You can even test drive phones for 15 days now.

IMO, your much better off doing some homework and buyng a phone on upgrade pricing then drop $600+ or whatever full price is. It's unnecessary weather your a millionaire or ballin' on a budget. It's possible to use the same phone for two years on contract. You Just have to admire (not buy) all the new phones that come out during your 2 years. I think people make up excuses why they hate their phones so they can justify to themselves spending $600+ to have the latest and greatest.

My .02

Sent from my Iced Bionic


----------



## FranzVz (Jul 19, 2011)

You realize that 90% of the countries in the world, phones are _*always *_un-subsidized right? The US is the only country that really subsidizes phones to THAT much of a price down.

Saying "paying for a $600 phone is dumb" is pretty ignorant.

You're not buying a phone. You're buying a powerful computer, that's small enough to fit in your pocket, and has a Phone application that can connect to a network. Compare the specs from a $600 laptop to the best Android phone available. You tell me which one is more useful. Touchscreen, GPS, Acceleration, etc...

Not mentioning that you can run FULL Operating Systems on it soon (Ubuntu being a prime example). Which now will eliminate the need of a full OS because you can use both.

Also, tell me. In the amount of hours per day, which device do you USE more? Your "phone".


----------



## sparky697 (Dec 14, 2011)

I would think Verizon would love for more people to buy phones outright. That way they get to keep the extra cash that is already figured in to their monthly fee. It's not like your bill is cheaper if you buy it like on T-Mobile.

Sent from my DROID BIONIC using RootzWiki


----------



## cstrife999 (Aug 8, 2011)

Bigsapz said:


> That's just what dumb people who paid that much say to make themselves feel better about it. VZW laughs all the way to the bank with your $600+ cuz you can't wait 2 years and pay upgrade prices. VZW has the fastest LTE network so for those who say its cuz they can put it on another network are dumb too. No matter how you look at it, paying more then $299.99 for the Bionic is dumb.
> 
> On the other hand, I'll def be picking one up from costco for $89. That is SMART.
> 
> Sent from my Iced Bionic


 Not really... You can buy out of contract... You are paying more for the 2 year contract than he is for the phone out of contract...


----------



## smokedkill (Feb 11, 2012)

bigmook said:


> Not to mention it won't seem so dumb in a year when if you use an upgrade and sign a new contract you lose your unlimited data.
> 
> Sent from my DROID BIONIC using Tapatalk


Why would I lose my unlimited data? I believe I renewed my contact after they already eliminated it for new customers when I bought the revolution. I'm under the assumption I will continue to get unlimited data until I stop using their service. The plan I'm on gives me unlimited minutes and unlimited data so I see no reason ever switching.

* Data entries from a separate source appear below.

-- ==== Sys2Proof/Laws/State.lean ====
section
/-! SUPPORT. One lemma per field per update of the state, so that no later proof unfolds a record update. -/

namespace Sys2Proof.Machine


/-! ### writeByte -/

@[simp] theorem State.writeByte_v (s : State) (a : Nat) (x : Byte) : (s.writeByte a x).v = s.v := rfl
@[simp] theorem State.writeByte_i (s : State) (a : Nat) (x : Byte) : (s.writeByte a x).i = s.i := rfl
@[simp] theorem State.writeByte_pc (s : State) (a : Nat) (x : Byte) : (s.writeByte a x).pc = s.pc := rfl
@[simp] theorem State.writeByte_stack (s : State) (a : Nat) (x : Byte) : (s.writeByte a x).stack = s.stack := rfl
@[simp] theorem State.writeByte_sp (s : State) (a : Nat) (x : Byte) : (s.writeByte a x).sp = s.sp := rfl
@[simp] theorem State.writeByte_dt (s : State) (a : Nat) (x : Byte) : (s.writeByte a x).dt = s.dt := rfl
@[simp] theorem State.writeByte_st (s : State) (a : Nat) (x : Byte) : (s.writeByte a x).st = s.st := rfl
@[simp] theorem State.writeByte_mem (s : State) (a : Nat) (x : Byte) : (s.writeByte a x).mem = s.mem.write s.cfg.font (a % memSize) x := rfl
@[simp] theorem State.writeByte_fb (s : State) (a : Nat) (x : Byte) : (s.writeByte a x).fb = s.fb := rfl
@[simp] theorem State.writeByte_op (s : State) (a : Nat) (x : Byte) : (s.writeByte a x).op = s.op := rfl
@[simp] theorem State.writeByte_halted (s : State) (a : Nat) (x : Byte) : (s.writeByte a x).halted = s.halted := rfl
@[simp] theorem State.writeByte_fault (s : State) (a : Nat) (x : Byte) : (s.writeByte a x).fault = s.fault := rfl
@[simp] theorem State.writeByte_fbUpdated (s : State) (a : Nat) (x : Byte) : (s.writeByte a x).fbUpdated = s.fbUpdated := rfl
@[simp] theorem State.writeByte_soundOn (s : State) (a : Nat) (x : Byte) : (s.writeByte a x).soundOn = s.soundOn := rfl
@[simp] theorem State.writeByte_diagValid (s : State) (a : Nat) (x : Byte) : (s.writeByte a x).diagValid = s.diagValid := rfl
@[simp] theorem State.writeByte_diagAddr (s : State) (a : Nat) (x : Byte) : (s.writeByte a x).diagAddr = s.diagAddr := rfl
@[simp] theorem State.writeByte_diagOpcode (s : State) (a : Nat) (x : Byte) : (s.writeByte a x).diagOpcode = s.diagOpcode := rfl
@[simp] theorem State.writeByte_diagRecognized (s : State) (a : Nat) (x : Byte) : (s.writeByte a x).diagRecognized = s.diagRecognized := rfl
@[simp] theorem State.writeByte_input (s : State) (a : Nat) (x : Byte) : (s.writeByte a x).input = s.input := rfl
@[simp] theorem State.writeByte_pending (s : State) (a : Nat) (x : Byte) : (s.writeByte a x).pending = s.pending := rfl
@[simp] theorem State.writeByte_freeCount (s : State) (a : Nat) (x : Byte) : (s.writeByte a x).freeCount = s.freeCount := rfl
@[simp] theorem State.writeByte_cfg (s : State) (a : Nat) (x : Byte) : (s.writeByte a x).cfg = s.cfg := rfl

/-! ### setReg -/

@[simp] theorem State.setReg_v (s : State) (x : Reg) (b : Byte) : (s.setReg x b).v = s.v.set x.val b := rfl
@[simp] theorem State.setReg_i (s : State) (x : Reg) (b : Byte) : (s.setReg x b).i = s.i := rfl
@[simp] theorem State.setReg_pc (s : State) (x : Reg) (b : Byte) : (s.setReg x b).pc = s.pc := rfl
@[simp] theorem State.setReg_stack (s : State) (x : Reg) (b : Byte) : (s.setReg x b).stack = s.stack := rfl
@[simp] theorem State.setReg_sp (s : State) (x : Reg) (b : Byte) : (s.setReg x b).sp = s.sp := rfl
@[simp] theorem State.setReg_dt (s : State) (x : Reg) (b : Byte) : (s.setReg x b).dt = s.dt := rfl
@[simp] theorem State.setReg_st (s : State) (x : Reg) (b : Byte) : (s.setReg x b).st = s.st := rfl
@[simp] theorem State.setReg_mem (s : State) (x : Reg) (b : Byte) : (s.setReg x b).mem = s.mem := rfl
@[simp] theorem State.setReg_fb (s : State) (x : Reg) (b : Byte) : (s.setReg x b).fb = s.fb := rfl
@[simp] theorem State.setReg_op (s : State) (x : Reg) (b : Byte) : (s.setReg x b).op = s.op := rfl
@[simp] theorem State.setReg_halted (s : State) (x : Reg) (b : Byte) : (s.setReg x b).halted = s.halted := rfl
@[simp] theorem State.setReg_fault (s : State) (x : Reg) (b : Byte) : (s.setReg x b).fault = s.fault := rfl
@[simp] theorem State.setReg_fbUpdated (s : State) (x : Reg) (b : Byte) : (s.setReg x b).fbUpdated = s.fbUpdated := rfl
@[simp] theorem State.setReg_soundOn (s : State) (x : Reg) (b : Byte) : (s.setReg x b).soundOn = s.soundOn := rfl
@[simp] theorem State.setReg_diagValid (s : State) (x : Reg) (b : Byte) : (s.setReg x b).diagValid = s.diagValid := rfl
@[simp] theorem State.setReg_diagAddr (s : State) (x : Reg) (b : Byte) : (s.setReg x b).diagAddr = s.diagAddr := rfl
@[simp] theorem State.setReg_diagOpcode (s : State) (x : Reg) (b : Byte) : (s.setReg x b).diagOpcode = s.diagOpcode := rfl
@[simp] theorem State.setReg_diagRecognized (s : State) (x : Reg) (b : Byte) : (s.setReg x b).diagRecognized = s.diagRecognized := rfl
@[simp] theorem State.setReg_input (s : State) (x : Reg) (b : Byte) : (s.setReg x b).input = s.input := rfl
@[simp] theorem State.setReg_pending (s : State) (x : Reg) (b : Byte) : (s.setReg x b).pending = s.pending := rfl
@[simp] theorem State.setReg_freeCount (s : State) (x : Reg) (b : Byte) : (s.setReg x b).freeCount = s.freeCount := rfl
@[simp] theorem State.setReg_cfg (s : State) (x : Reg) (b : Byte) : (s.setReg x b).cfg = s.cfg := rfl

/-! ### setRegs -/

@[simp] theorem State.setRegs_v (s : State) (v : Vector Byte 16) : (s.setRegs v).v = v := rfl
@[simp] theorem State.setRegs_i (s : State) (v : Vector Byte 16) : (s.setRegs v).i = s.i := rfl
@[simp] theorem State.setRegs_pc (s : State) (v : Vector Byte 16) : (s.setRegs v).pc = s.pc := rfl
@[simp] theorem State.setRegs_stack (s : State) (v : Vector Byte 16) : (s.setRegs v).stack = s.stack := rfl
@[simp] theorem State.setRegs_sp (s : State) (v : Vector Byte 16) : (s.setRegs v).sp = s.sp := rfl
@[simp] theorem State.setRegs_dt (s : State) (v : Vector Byte 16) : (s.setRegs v).dt = s.dt := rfl
@[simp] theorem State.setRegs_st (s : State) (v : Vector Byte 16) : (s.setRegs v).st = s.st := rfl
@[simp] theorem State.setRegs_mem (s : State) (v : Vector Byte 16) : (s.setRegs v).mem = s.mem := rfl
@[simp] theorem State.setRegs_fb (s : State) (v : Vector Byte 16) : (s.setRegs v).fb = s.fb := rfl
@[simp] theorem State.setRegs_op (s : State) (v : Vector Byte 16) : (s.setRegs v).op = s.op := rfl
@[simp] theorem State.setRegs_halted (s : State) (v : Vector Byte 16) : (s.setRegs v).halted = s.halted := rfl
@[simp] theorem State.setRegs_fault (s : State) (v : Vector Byte 16) : (s.setRegs v).fault = s.fault := rfl
@[simp] theorem State.setRegs_fbUpdated (s : State) (v : Vector Byte 16) : (s.setRegs v).fbUpdated = s.fbUpdated := rfl
@[simp] theorem State.setRegs_soundOn (s : State) (v : Vector Byte 16) : (s.setRegs v).soundOn = s.soundOn := rfl
@[simp] theorem State.setRegs_diagValid (s : State) (v : Vector Byte 16) : (s.setRegs v).diagValid = s.diagValid := rfl
@[simp] theorem State.setRegs_diagAddr (s : State) (v : Vector Byte 16) : (s.setRegs v).diagAddr = s.diagAddr := rfl
@[simp] theorem State.setRegs_diagOpcode (s : State) (v : Vector Byte 16) : (s.setRegs v).diagOpcode = s.diagOpcode := rfl
@[simp] theorem State.setRegs_diagRecognized (s : State) (v : Vector Byte 16) : (s.setRegs v).diagRecognized = s.diagRecognized := rfl
@[simp] theorem State.setRegs_input (s : State) (v : Vector Byte 16) : (s.setRegs v).input = s.input := rfl
@[simp] theorem State.setRegs_pending (s : State) (v : Vector Byte 16) : (s.setRegs v).pending = s.pending := rfl
@[simp] theorem State.setRegs_freeCount (s : State) (v : Vector Byte 16) : (s.setRegs v).freeCount = s.freeCount := rfl
@[simp] theorem State.setRegs_cfg (s : State) (v : Vector Byte 16) : (s.setRegs v).cfg = s.cfg := rfl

Sent from my DROID BIONIC using Tapatalk


----------



## smokedkill (Feb 11, 2012)

Bigsapz said:


> First off please don't think im trying to be mean. Im Just making conversation. Don't get all butthurt. All in good fun.
> 
> Now, It's not about the money at all but why does the contract matter if money isn't an issue...? The contract is not bad if you know what your getting into ahead of time. Like i said, verizon has the best network. Im sure there's one or two of you that live comfortable enough to pay full price but the Truth is, full price is a lot of money for most of you.
> 
> ...


Go read through the development pages of the revolution and see if I was making up reasons to hate the phone. On a side note, it took several months to even be able to change the boot animation. Imagine having to see the dull Verizon boot every time you turn your phone on.

I understand your point and in some cases, your right. But when I bought the revolution, I never imagined a phone with an unlocked bootloader would have so little development. You also have to take into consideration of how much you can sell your old phone on Craigslist for. They sell in my area used for $200-300. After I sold my old Droid 2 for 200, I only paid $400 for the bionic and still have the revolution for a backup phone.

Sent from my DROID BIONIC using Tapatalk


----------



## wang921130 (Mar 15, 2012)

我勒个去，真J8便宜呀。。尼玛居然只要60刀。。。老美就是便宜、、、


----------